Start at the top and transcribe every record through the final line exactly.

(Beginning of PROVIDED DATA)

-- ==== Sys2Proof/Machine/ExecSensing.lean ====
section
/-! DEFINITION. The commands of sensing: each its effect, run at its instant. -/

namespace Sys2Proof.Machine

/-- FAST_COMPARATOR_TRIP (R79). -/
def execFastComparatorTrip (t : Time) (set : Fin 2) (input : Fin 6) (high : Bool) (bits : List Bool) (s : State) : Out :=
  s.run t (fastComparatorTripEff set input high bits)

/-- MODULATOR_STREAM_DEAD (R89). -/
def execModulatorStreamDead (t : Time) (set : Fin 2) (input : Fin 6) (last : Time) (s : State) : Out :=
  s.run t (modulatorStreamDeadEff set input last)

/-- MODULATOR_STREAM_RESTORED (R90). -/
def execModulatorStreamRestored (t : Time) (set : Fin 2) (input : Fin 6) (bits : List Bool) (s : State) : Out :=
  s.run t (modulatorStreamRestoredEff set input bits)

/-- TERMINAL_MEASUREMENT_DONE (R91). -/
def execTerminalMeasurementDone (t : Time) (set : Fin 2) (stream : List (F32 × F32)) (s : State) : Out :=
  s.run t (terminalMeasurementDoneEff set stream)

/-- INDEX_PULSE (R97). -/
def execIndexPulse (t : Time) (pi : Fin 2) (s : State) : Out := s.run t (indexPulseEff pi)

/-- POSITION_WIRE_BREAK (R97). -/
def execPositionWireBreak (t : Time) (pi : Fin 2) (pair : Fin 3) (volts : F32) (dur : Nat) (samples : Vector (F32 × F32) 3) (s : State) : Out :=
  s.run t (positionWireBreakEff pi pair volts dur samples)

/-- POSITION_COUNT_ERROR (R97). -/
def execPositionCountError (t : Time) (pi : Fin 2) (gap : Nat) (s : State) : Out := s.run t (positionCountErrorEff pi gap)

/-- RESOLVER_EXCITATION_OPEN (R97). -/
def execResolverExcitationOpen (t : Time) (pi : Fin 2) (rms : F32) (dur : Nat) (s : State) : Out :=
  s.run t (resolverExcitationOpenEff pi rms dur)

/-- RESOLVER_TRACKING_LOSS (R97). -/
def execResolverTrackingLoss (t : Time) (pi : Fin 2) (pair : F32 × F32) (s : State) : Out :=
  s.run t (resolverTrackingLossEff pi pair)

/-- EXCITATION_SETTLE_END (R95). -/
def execExcitationSettleEnd (t : Time) (pi : Fin 2) (s : State) : Out := s.run t (excitationSettleEndEff pi)

/-- AIN_CONVERSION (R99). -/
def execAinConversion (t : Time) (ain : Fin 8) (raw : F32) (s : State) : Out := s.run t (ainConversionEff ain raw)

/-- LEVER_TRACK_DISCREPANCY (R101). -/
def execLeverTrackDiscrepancy (t : Time) (pair : Fin 4) (s : State) : Out := s.run t (leverTrackDiscrepancyEff pair)

/-- LEVER_PAIR_AGREED (R101). -/
def execLeverPairAgreed (t : Time) (pair : Fin 4) (s : State) : Out := s.run t (leverPairAgreedEff pair)

/-- ENCODER_EDGE (R93). -/
def execEncoderEdge (t : Time) (pi : Fin 2) (forward : Bool) (lantern : Bool) (stable : Nat) (s : State) : Out :=
  s.run t (encoderEdgeEff pi forward lantern stable)

end Sys2Proof.Machine
end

(End of PROVIDED DATA)

_WRITTEN SOLUTION_
-- ==== Sys2Proof/Machine/ExecSensing.lean ====
section
/-! DEFINITION. The commands of sensing: each its effect, run at its instant. -/

namespace Sys2Proof.Machine

/-- FAST_COMPARATOR_TRIP (R79). -/
def execFastComparatorTrip (t : Time) (set : Fin 2) (input : Fin 6) (high : Bool) (bits : List Bool) (s : State) : Out :=
  s.run t (fastComparatorTripEff set input high bits)

/-- MODULATOR_STREAM_DEAD (R89). -/
def execModulatorStreamDead (t : Time) (set : Fin 2) (input : Fin 6) (last : Time) (s : State) : Out :=
  s.run t (modulatorStreamDeadEff set input last)

/-- MODULATOR_STREAM_RESTORED (R90). -/
def execModulatorStreamRestored (t : Time) (set : Fin 2) (input : Fin 6) (bits : List Bool) (s : State) : Out :=
  s.run t (modulatorStreamRestoredEff set input bits)

/-- TERMINAL_MEASUREMENT_DONE (R91). -/
def execTerminalMeasurementDone (t : Time) (set : Fin 2) (stream : List (F32 × F32)) (s : State) : Out :=
  s.run t (terminalMeasurementDoneEff set stream)

/-- INDEX_PULSE (R97). -/
def execIndexPulse (t : Time) (pi : Fin 2) (s : State) : Out := s.run t (indexPulseEff pi)

/-- POSITION_WIRE_BREAK (R97). -/
def execPositionWireBreak (t : Time) (pi : Fin 2) (pair : Fin 3) (volts : F32) (dur : Nat) (samples : Vector (F32 × F32) 3) (s : State) : Out :=
  s.run t (positionWireBreakEff pi pair volts dur samples)

/-- POSITION_COUNT_ERROR (R97). -/
def execPositionCountError (t : Time) (pi : Fin 2) (gap : Nat) (s : State) : Out := s.run t (positionCountErrorEff pi gap)

/-- RESOLVER_EXCITATION_OPEN (R97). -/
def execResolverExcitationOpen (t : Time) (pi : Fin 2) (rms : F32) (dur : Nat) (s : State) : Out :=
  s.run t (resolverExcitationOpenEff pi rms dur)

/-- RESOLVER_TRACKING_LOSS (R97). -/
def execResolverTrackingLoss (t : Time) (pi : Fin 2) (pair : F32 × F32) (s : State) : Out :=
  s.run t (resolverTrackingLossEff pi pair)

/-- EXCITATION_SETTLE_END (R95). -/
def execExcitationSettleEnd (t : Time) (pi : Fin 2) (s : State) : Out := s.run t (excitationSettleEndEff pi)

/-- AIN_CONVERSION (R99). -/
def execAinConversion (t : Time) (ain : Fin 8) (raw : F32) (s : State) : Out := s.run t (ainConversionEff ain raw)

/-- LEVER_TRACK_DISCREPANCY (R101). -/
def execLeverTrackDiscrepancy (t : Time) (pair : Fin 4) (s : State) : Out := s.run t (leverTrackDiscrepancyEff pair)

/-- LEVER_PAIR_AGREED (R101). -/
def execLeverPairAgreed (t : Time) (pair : Fin 4) (s : State) : Out := s.run t (leverPairAgreedEff pair)

/-- ENCODER_EDGE (R93). -/
def execEncoderEdge (t : Time) (pi : Fin 2) (forward : Bool) (lantern : Bool) (stable : Nat) (s : State) : Out :=
  s.run t (encoderEdgeEff pi forward lantern stable)

end Sys2Proof.Machine
end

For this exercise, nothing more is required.